Exhibit 5.1
FIRM and AFFILIATE OFFICES NEW YORK LONDON SINGAPORE LOS ANGELES CHICAGO HOUSTON PHILADELPHIA SAN DIEGO SAN FRANCISCO BALTIMORE BOSTON WASHINGTON, DC LAS VEGAS ATLANTA MIAMI PITTSBURGH NEWARK WILMINGTON PRINCETON LAKE TAHOE VIETNAM |
July 16, 2007
Telanetix, Inc.
6197 Cornerstone Court E., Suite 108
San Diego, California 92121
Re: Registration Statement on Form S-8
Ladies and Gentlemen:
We have acted as counsel to Telanetix, Inc., a Delaware corporation (the "Company"), in connection with the registration on Form S-8 (the "Registration Statement") under the Securities Act of 1933, as amended, of 5,000,000 shares (the "Shares") of the Company's common stock ("Common Stock"), for issuance under the Company's 2005 Equity Incentive Plan (the "Plan").
This opinion is being furnished in accordance with the requirements of Item 8 of Form S-8 and Item 601(b)(5)(i) of Regulation S-B.
In connection with this opinion, we have reviewed the Registration Statement, the Company's charter documents, the resolutions adopted by the board of directors of the Company with respect to the adoption of the Plan and such other documents, records, certificates, memoranda and other instruments as we deem necessary as a basis for this opinion.
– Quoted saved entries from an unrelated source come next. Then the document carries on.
-- ==== Sys2Proof/Machine/Rings.lean ====
section
/-!
DEFINITION. Machine/Rings.lean: the ring table (R151, R152), ring entries and generations (R155 to R158), and the pickup of
a descriptor (R137, R140, R141, R160, R169, R289, R303, R345, R508).
-/
namespace Sys2Proof.Machine

/-! ### The ring table (R151, R152) -/

/-- Tasting-room byte offset of ring-table entry `e`. -/
def ringOff (s : State) (e : Nat) : Nat := 64 * rfld s 0x0088 0 19 + 16 * e

/-- The state of descriptor ring `r` as its ring-table entry gives it. -/
def readDRing (s : State) (r : Nat) : DRing :=
  let w := wordsOf 2 (trBytes s (ringOff s r) 8)
  { stream := wFld w 0 24 8, log2n := wFld w 0 20 4, base := wFld w 0 0 19, expgen := wFld w 1 16 16, head := wFld w 1 0 16 }

/-- The state of completion ring `c` as its ring-table entry gives it. -/
def readCRing (s : State) (c : Nat) : CRing :=
  let w := wordsOf 2 (trBytes s (ringOff s (1024 + c)) 8)
  { door := wFld w 0 28 4, evt := wFld w 0 24 2, log2n := wFld w 0 20 4, base := wFld w 0 0 19, clap := wFld w 1 16 8,
    tail := wFld w 1 0 16 }

/-- Word 0 of every entry and the initial word 1 read at an image load (R152). -/
def readRings (s : State) : State :=
  let d := (List.range 1024).filterMap (fun r => let x := readDRing s r; if x = {} then none else some (r, x))
  let c := (List.range 1024).filterMap (fun r => let x := readCRing s r; if x = {} then none else some (r, x))
  { s with drings := d, crings := c }

/-- N of a descriptor ring. -/
def DRing.size (x : DRing) : Nat := 2 ^ (if x.log2n = 0 then 1 else min 12 x.log2n)
/-- HEAD and EXPGEN as read. -/
def DRing.pos (x : DRing) : Nat := x.head % x.size
def DRing.gen (x : DRing) : Nat := if x.expgen = 0 then 1 else x.expgen
/-- N, TAIL and CLAP of a completion ring as read. -/
def CRing.size (x : CRing) : Nat := 2 ^ (if x.log2n = 0 then 1 else x.log2n)
def CRing.pos (x : CRing) : Nat := x.tail % x.size
def CRing.lap (x : CRing) : Nat := if x.clap = 0 then 1 else x.clap

/-- The generation after `g` (R155). -/
def genAfter (g : Nat) : Nat := if g = 65535 then 1 else g + 1

/-- The generation that a ring expects when its head next reaches entry `j` (R158). -/
def DRing.expects (x : DRing) (j : Nat) : Nat := if x.pos ≤ j then x.gen else genAfter x.gen

/-- The head advanced past an entry (R155). -/
def DRing.advance (x : DRing) : DRing :=
  if x.pos + 1 = x.size then { x with head := 0, expgen := genAfter x.gen }
  else { x with head := x.pos + 1, expgen := x.gen }

/-- Tasting-room byte offset of entry `j` of a ring. -/
def DRing.off (x : DRing) (j : Nat) : Nat := 64 * (x.base + j)

/-- The write-back of a descriptor ring's word 1 (R152). -/
def writeBackDRing (s : State) (r : Nat) : State :=
  let x := getDRing s r
  trStore s (ringOff s r + 4) (leBytes 4 (x.expgen * 65536 + x.head))

/-- Prefetch depth of a stream (R161). -/
def streamDepth (s : State) (st : Nat) : Nat := rfld s (0x0400 + 4 * st) 0 6 + 1

/-! ### Records read at pickup (R58, R59) -/

/-- Tasting-room byte offset of registry record `x` (R58). -/
def recOff (s : State) (x : Nat) : Nat := 64 * (rfld s 0x0080 0 19 + x % (rfld s 0x0084 0 16 + 1))

/-- A 64 B line of the tasting room read by the cellar master: its words, and whether it holds an uncorrectable error,
which is recorded (R375). -/
def masterLine (s : State) (off : Nat) : State × List Word × Bool :=
  let bad := (List.range 16).filterMap (fun i =>
    let w := trAddr (off + 4 * i) / 4
    if s.mem.ueWords.contains w then some w else none)
  (recordUes (countCe s (trAddr off) 64) (whoMatrix 0) bad, wordsOf 16 (trBytes s off 64), !bad.isEmpty)

/-- What is gathered while the records of a descriptor are latched: lines with errors, records without a vintage, pins. -/
structure Latch where
  s : State
  bad : Bool := false
  gone : Bool := false
  pins : List Pin := []

/-- One record of a stage latched and resolved (R59, R303), where the stage names it. A MULTICAST's destination is resolved
by its receivers (R345). -/
def latchRec (z : Latch) (named : Bool) (x : Nat) (dvx : Option Nat) (far : Bool) : Latch × LRec :=
  if named then
    let y := masterLine z.s (recOff z.s x)
    let z := { z with s := y.1, bad := z.bad || y.2.2 }
    if far then (z, { words := y.2.1, res := .remote })
    else
      match resolveRec z.s y.2.1 dvx with
      | some (l, pin) => ({ z with pins := z.pins ++ pin.toList }, l)
      | none => ({ z with gone := true }, { words := y.2.1 })
  else (z, {})

/-- The records of one stage latched; `into` names the role that a handover supplies, which needs no record (R282). -/
def latchStage (z : Latch) (ws : List Word) (into : Option Nat) : Latch × Stage :=
  let op := opOf ws
  let free := fun (r : Nat) => into != some r
  let a := latchRec z (usesSrc op && free 0) (wFld ws 3 0 16) none false
  let b := latchRec a.1 (usesDst op) (wFld ws 3 16 16) (dDvx op ws) (op == 0x20)
  let c := latchRec b.1 (usesAux op ws && free 2) (wFld ws 4 16 16) none false
  let d := latchRec c.1 (usesIdx op && free 1) (wFld ws 4 0 16) none false
  let e := latchRec d.1 (usesOffs op ws) (fld (dOpb ws) 0 16) none false
  let k := latchRec e.1 (usesKdst op ws) (fld (dOpb ws) 16 16) none false
  (k.1, { op := op, words := ws, src := a.2, dst := b.2, aux := c.2, idx := d.2, offs := e.2, kdst := k.2 })

/-! ### Stages (R278 to R286) -/

/-- The stage lines of a BLEND read and latched (R278): their words, and whether each is readable. -/
def readStages (s : State) (header : List Word) : State × List (List Word × Bool) :=
  (List.range (wFld header 2 30 2 + 1)).foldl
    (fun acc j =>
      let y := masterLine acc.1 (64 * (wFld header 2 0 19 + j))
      (y.1, acc.2 ++ [(y.2.1, y.2.2)]))
    (s, [])

/-- The role of stage `j` that the handover of the stage before it supplies. -/
def handRole (ws : List (List Word)) (j : Nat) : Option Nat :=
  if j = 0 then none
  else
    let w := nth ws (j - 1) []
    if noHand (opOf w) || handOf { words := w } == 2 then none else some (linkInto w)

/-- The stages of a descriptor latched in order. -/
def latchStages (s : State) (ws : List (List Word)) : Latch × List Stage :=
  (List.range ws.length).foldl
    (fun acc j =>
      let y := latchStage acc.1 (nth ws j []) (handRole ws j)
      (y.1, acc.2 ++ [y.2]))
    ({ s := s }, [])

/-- The context in which stage `j` is judged at pickup: its own records, with the handover tensor in place. -/
def judgeCtx (s : State) (p : Nat) (f : Flight) (j : Nat) : SCtx :=
  let dom := streamDomain s f.stream
  let d := baseCtx (heritage s) dom p f j
  match handRole (f.stages.map (·.words)) j with
  | none => d
  | some into =>
    let c := baseCtx (heritage s) dom p f (j - 1)
    withHand d into c.dstRec.fmt (handExt c) (nodeId s * 2 ^ 48 + innerBase (j - 1)) true

/-- The effective extents of every stage, in order: a stage's handover has the shape that the stage before it leaves. -/
def judgeExts (s : State) (p : Nat) (f : Flight) : Flight :=
  (List.range f.stages.length).foldl
    (fun f j =>
      let c := judgeCtx s p f j
      let x := stageExt c.op c.words c.srcRec c.dstRec c.idx.tensor c.kdst.tensor
      { f with stages := f.stages.set j { nth f.stages j {} with ext := x } })
    f

/-- Any overlap of a BLEND stage's own operands (R289): the handover tensor is left out on either side. -/
def blendOverlap (s : State) (p : Nat) (f : Flight) (j : Nat) : Bool :=
  let st := nth f.stages j {}
  let c := judgeCtx s p f j
  if (st.op == 0x01 || st.op == 0x02 || st.op == 0x03) && ownStore s p f c && !stageEmpty st.op st.words st.ext then
    let blank : LRec := { words := [] }
    let st' := { st with src := if c.into = some 0 then blank else st.src, idx := if c.into = some 1 then blank else st.idx }
    if st'.src.tensor.sharded || st'.dst.tensor.sharded || (st.op == 0x03 && st'.idx.tensor.sharded) then false
    else
      let fs := footprints s st'
      (c.into != some 0 && fs.1.meets fs.2.1) || (c.into != some 1 && fs.2.2.any (fun x => x.meets fs.2.1))
  else false

/-- OVERLAP_TOO_LARGE at pickup (R214, R284, R289), judged for a press of the home terrace. The stages of a BLEND are never staged, its
only one neither. -/
def judgeOverlap (s : State) (f : Flight) : Bool :=
  let k := streamTerrace s f.stream
  let dom := streamDomain s f.stream
  let p := 8 * k
  if opOf f.words = 0x30 then
    let space := tileSpace (heritage s) dom p f
    (List.range f.stages.length).any (blendOverlap s p f)
      || decide (0x400000 < space) || (space != 0 && (stageBase s p dom).isNone)
  else f.stages.any (fun st => !stageEmpty st.op st.words st.ext && overlapTooLarge s st k dom)

/-- SHAPE_MISFIT at pickup (R188, R251, R253, R286), and in heritage mode every clamped window (R471). -/
def judgeMisfit (s : State) (p : Nat) (f : Flight) : Bool :=
  (List.range f.stages.length).any (fun j =>
    let c := judgeCtx s p f j
    let st := nth f.stages j {}
    shapeMisfit c.op c.words c.srcRec c.dstRec c.idx.tensor c.aux.tensor c.offs.tensor
      || (heritage s && shapeClamped c.op c.words st.ext)
      || (j + 1 < f.stages.length && !noHand c.op && handOf st == 2 && !vatOk c (judgeCtx s p f (j + 1))))

/-! ### Pickup -/

/-- Lateness at pickup (R140). -/
def isLate (ws : List Word) (now : BitVec 64) : Bool := (nth ws 11 0#32 - now.setWidth 32).slt 0

/-- The receivers of a MULTICAST formed at pickup, and FAB.PRUNE and PRUNE_GRP of the stream (R345). -/
def formReceivers (s : State) (st : Nat) (g : Stage) : State × Stage :=
  if g.op = 0x20 then
    let grp := fld (dOpa g.words) 20 12
    let o := 0x9000 + 0x10 * st
    let mem := groupMembers s grp
    if rbit s (o + 8) 31 && rfld s (o + 8) 0 12 == grp && !bitAt (dOpa g.words) 19 then
      let pruned := BitVec.ofNat 64 ((rget s o).toNat + 2 ^ 32 * (rget s (o + 4)).toNat)
      (s, { g with recv := (maskBits (mem &&& ~~~pruned)).map (fun r => (r, groupNode s grp r)) })
    else
      let s := rset (rset (rset s o 0) (o + 4) 0) (o + 8) (BitVec.ofNat 32 (2 ^ 31 + grp))
      (s, { g with recv := (maskBits mem).map (fun r => (r, groupNode s grp r)) })
  else (s, g)

/-- A descriptor whose records are latched, judged in the order of R169 step 3; the status that ends it, if any. -/
def judgePickup (z : Latch) (f : Flight) : Option Nat :=
  let s := z.s
  let p := 8 * streamTerrace s f.stream
  if z.bad then some 0x0D
  else if z.gone then some 0x0E
  else if f.stages.any (fun g => g.op == 0x20 || g.op == 0x21) && overqStream s f.stream then some 0x0A
  else if judgeOverlap s f then some 0x08
  else if judgeMisfit s p f then some 0x09
  else none

/-- The start of a DECANT, which may continue from its journal (R227, R230). -/
def pickDecant (s : State) (f : Flight) : State × Flight :=
  match f.stages with
  | [st] =>
    if st.op = 0x28 ∧ bitAt (dOpa st.words) 19 then
      (journalUe s st, f.startAt (decantStart s st) f.cnt)
    else (s, f)
  | _ => (s, f)

/-- A flight enters the list of descriptors in flight. -/
def addFlight (s : State) (f : Flight) : State := { s with flights := s.flights ++ [f] }

/-- A descriptor that ends at pickup with a status (R169, R508). -/
def endEarly (s : State) (f : Flight) (code : Nat) : State :=
  let cnt := { f.cnt with lotFail := code == 0x0D }
  addFlight s (finished s { f with early := some code, pins := [], stages := [], cnt := cnt })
With respect to the foregoing documents, we have assumed the genuineness of all signatures, the authenticity of all documents submitted to us as originals and the conformity to originals of all documents submitted to us as certified or reproduced copies. We also have obtained from the officers of the Company certificates as to certain factual matters and, insofar as this opinion is based on matters of fact, we have relied on such certificates without independent investigation.
Based on the foregoing review, and in reliance thereon, we are of the opinion that, the Shares, when issued and paid for in accordance with the Plan, will be validly issued, fully paid and non-assessable.
We consent to the filing of this opinion letter as Exhibit 5.1 to the Registration Statement.
This opinion letter is rendered as of the date first written above and we disclaim any obligation to advise you of facts, circumstances, events or developments which hereafter may be brought to our attention and which may alter, affect or modify the opinion expressed herein. Our opinion is expressly limited to the matters set forth above and we render no opinion, whether by implication or otherwise, as to any other matters relating to the Company, the Plan or the Shares.